TAKEI NETO, D. E.; http://lattes.cnpq.br/4469956777381477; TAKEI NETO, Diego Eizi.
Resumo:
Computational thinking (CT) is a reasoning process that consists of formulating a problem and solving it in steps that a computer is capable of solving. This process is so important that authors consider it as an enhancer of the competences operational aspects of human beings, which can be used in some strands, such as for example, in interdisciplinary development in basic education subjects, such as Mathematics and Physics, and in development from specific disciplines of Computer Science. In the context of the Mathematics discipline, we can relate an issue among nine computational thinking competencies.

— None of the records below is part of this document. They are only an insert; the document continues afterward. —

-- ==== Sys2Proof/Decode.lean ====
section
/-! DEFINITION. From words to instructions and back (R214 to R240).  A word is a number below 2^32;
`fld` reads a field.  `decode` gives the row whose fixed bits the word holds, with its fields as they
stand; a field value without a meaning is left to `Instr.wf` (R221), a pattern of no row is refused. -/

namespace Sys2Proof

/-- Bits [lo+len-1 : lo] of a word (R1). -/
def fld (w lo len : Nat) : Nat := w / 2 ^ lo % 2 ^ len

/-- OP 0x00 to 0x0F: control and uniform (R230, R235, R236, R250). -/
def decodeControl (w : Nat) : Option Instr :=
  match w / 2 ^ 25 with
  | 0x01 =>
    some (.bra (fld w 4 21) (fld w 0 4))
  | 0x02 =>
    some (.bru (fld w 4 21) (fld w 0 4))
  | 0x03 =>
    some (.call (fld w 4 21) (fld w 0 4))
  | 0x04 =>
    some (.loopn (fld w 17 8) (fld w 4 13) (fld w 0 4))
  | 0x05 =>
    some (.reform (fld w 18 7) (fld w 4 14) (fld w 0 4))
  | 0x06 =>
    if fld w 0 1 = 0 then some (.callo (fld w 17 8) (fld w 1 16))
    else none
  | 0x07 =>
    if fld w 4 9 = 0 then some (.waitf (fld w 13 12) (fld w 0 4))
    else if fld w 4 9 = 1 then some (.waitl (fld w 13 12) (fld w 0 4))
    else none
  | 0x08 =>
    if fld w 4 21 = 0 then some (.ret (fld w 0 4))
    else if fld w 4 21 = 512 then some (.exit (fld w 0 4))
    else if fld w 4 21 = 1024 then some (.join (fld w 0 4))
    else if fld w 4 13 = 1536 then some (.launch (fld w 17 8) (fld w 0 4))
    else none
  | 0x09 =>
    some (.sadd (fld w 17 8) (fld w 9 8) (fld w 1 8) (fld w 0 1))
  | 0x0A =>
    some (.ssub (fld w 17 8) (fld w 9 8) (fld w 1 8) (fld w 0 1))
  | 0x0B =>
    some (.sand (fld w 17 8) (fld w 9 8) (fld w 1 8) (fld w 0 1))
  | 0x0C =>
    some (.sor (fld w 17 8) (fld w 9 8) (fld w 1 8) (fld w 0 1))
  | 0x0D =>
    some (.sxor (fld w 17 8) (fld w 9 8) (fld w 1 8) (fld w 0 1))
  | 0x0E =>
    if fld w 4 1 = 0 then some (.scmp (fld w 17 8) (fld w 9 8) (fld w 8 1) (fld w 5 3) (fld w 0 4))
    else none
  | 0x0F =>
    if fld w 0 9 = 0 then some (.smov (fld w 17 8) (fld w 9 8))
    else if fld w 0 9 = 3 then some (.smovi (fld w 17 8) (fld w 9 8))
    else if fld w 1 8 = 2 then some (.smul (fld w 17 8) (fld w 9 8) (fld w 0 1))
    else if fld w 1 8 = 3 then some (.sshl (fld w 17 8) (fld w 9 8) (fld w 0 1))
    else if fld w 1 8 = 4 then some (.sshr (fld w 17 8) (fld w 9 8) (fld w 0 1))
    else if fld w 1 8 = 5 then some (.sshrI32 (fld w 17 8) (fld w 9 8) (fld w 0 1))
    else if fld w 0 9 = 12 then some (.movs (fld w 17 8) (fld w 9 8))
    else if fld w 0 9 = 14 then some (.wrs (fld w 17 8) (fld w 9 8))
    else if fld w 0 1 = 0 ∧ fld w 7 2 = 1 ∧ fld w 16 1 = 0 then some (.rdlane (fld w 17 8) (fld w 9 7) (fld w 1 6))
    else none
  | _ => none

/-- OP 0x10 to 0x1F: predicates and cross-lane (R237). -/
def decodeCross (w : Nat) : Option Instr :=
  match w / 2 ^ 25 with
  | 0x10 =>
    some (.setpI32 (fld w 21 4) (fld w 17 4) (fld w 10 7) (fld w 3 7) (fld w 0 3))
  | 0x11 =>
    some (.setpN32 (fld w 21 4) (fld w 17 4) (fld w 10 7) (fld w 3 7) (fld w 0 3))
  | 0x12 =>
    some (.setpF32 (fld w 21 4) (fld w 17 4) (fld w 10 7) (fld w 3 7) (fld w 0 3))
  | 0x13 =>
    if fld w 4 7 = 0 then some (.pand (fld w 21 4) (fld w 17 4) (fld w 13 4) (fld w 12 1) (fld w 11 1) (fld w 0 4))
    else if fld w 4 7 = 16 then some (.por (fld w 21 4) (fld w 17 4) (fld w 13 4) (fld w 12 1) (fld w 11 1) (fld w 0 4))
    else if fld w 4 7 = 32 then some (.pxor (fld w 21 4) (fld w 17 4) (fld w 13 4) (fld w 12 1) (fld w 11 1) (fld w 0 4))
    else if fld w 4 8 = 48 ∧ fld w 13 4 = 0 then some (.pnot (fld w 21 4) (fld w 17 4) (fld w 12 1) (fld w 0 4))
    else if fld w 4 8 = 64 ∧ fld w 13 4 = 0 then some (.pmov (fld w 21 4) (fld w 17 4) (fld w 12 1) (fld w 0 4))
    else none
  | 0x14 =>
    if fld w 4 9 = 0 then some (.ppop (fld w 17 8) (fld w 13 4) (fld w 0 4))
    else if fld w 4 5 = 4 ∧ fld w 17 8 = 0 then some (.voteAny (fld w 13 4) (fld w 9 4) (fld w 0 4))
    else if fld w 4 5 = 8 ∧ fld w 17 8 = 0 then some (.voteAll (fld w 13 4) (fld w 9 4) (fld w 0 4))
    else if fld w 4 9 = 12 then some (.voteBallot (fld w 17 8) (fld w 13 4) (fld w 0 4))
    else none
  | 0x15 =>
    some (.shflIdx (fld w 18 7) (fld w 11 7) (fld w 4 7) (fld w 0 4))
  | 0x16 =>
    if fld w 10 1 = 0 then some (.shflUp (fld w 18 7) (fld w 11 7) (fld w 4 6) (fld w 0 4))
    else if fld w 10 1 = 1 then some (.shflDown (fld w 18 7) (fld w 11 7) (fld w 4 6) (fld w 0 4))
    else none
  | 0x17 =>
    if fld w 10 1 = 0 then some (.shflXor (fld w 18 7) (fld w 11 7) (fld w 4 6) (fld w 0 4))
    else none
  | 0x18 =>
    some (.bcast (fld w 18 7) (fld w 11 7) (fld w 4 7) (fld w 0 4))
  | 0x19 =>
    if fld w 4 3 = 0 then some (.scan (fld w 18 7) (fld w 11 7) (fld w 10 1) (fld w 7 3) (fld w 0 4))
    else none
  | 0x1A =>
    some (.segscanIncl (fld w 18 7) (fld w 11 7) (fld w 7 4) (fld w 4 3) (fld w 0 4))
  | 0x1B =>
    some (.segscanExcl (fld w 18 7) (fld w 11 7) (fld w 7 4) (fld w 4 3) (fld w 0 4))
  | 0x1C =>
    if fld w 4 3 = 0 ∧ fld w 10 1 = 0 then some (.red (fld w 18 7) (fld w 11 7) (fld w 7 3) (fld w 0 4))
    else none
  | 0x1D =>
    if fld w 4 2 = 0 then some (.glean (fld w 18 7) (fld w 14 4) (fld w 6 8) (fld w 0 4))
    else none
  | _ => none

Identifying issues that explore these competencies can be extremely useful for students and teachers who have an interest in going deeper into this topic, as the stimulus to CT can increase the ability to solve problems. In this context, the design of intelligent models capable of predicting automatically CT skills in math issues would be a great facilitator in the process of stimulating the resolution of problems. In this work, we use a new database of questions to extract features from excerpts from the text assigned to questions by manual assessments from experts. From these questions, we developed
classifiers using Term Frequency-Inverse Document Frequency (TF-IDF) and Latent Dirichlet Allocation (LDA) as model features, recalculating the values of these characteristics through the use of the excerpts, with the objective to increase the importance of those that belong to the excerpts highlighted by the evaluators, and increasing the effectiveness of the classification of the questions in relation to the stimulated computational thinking competencies.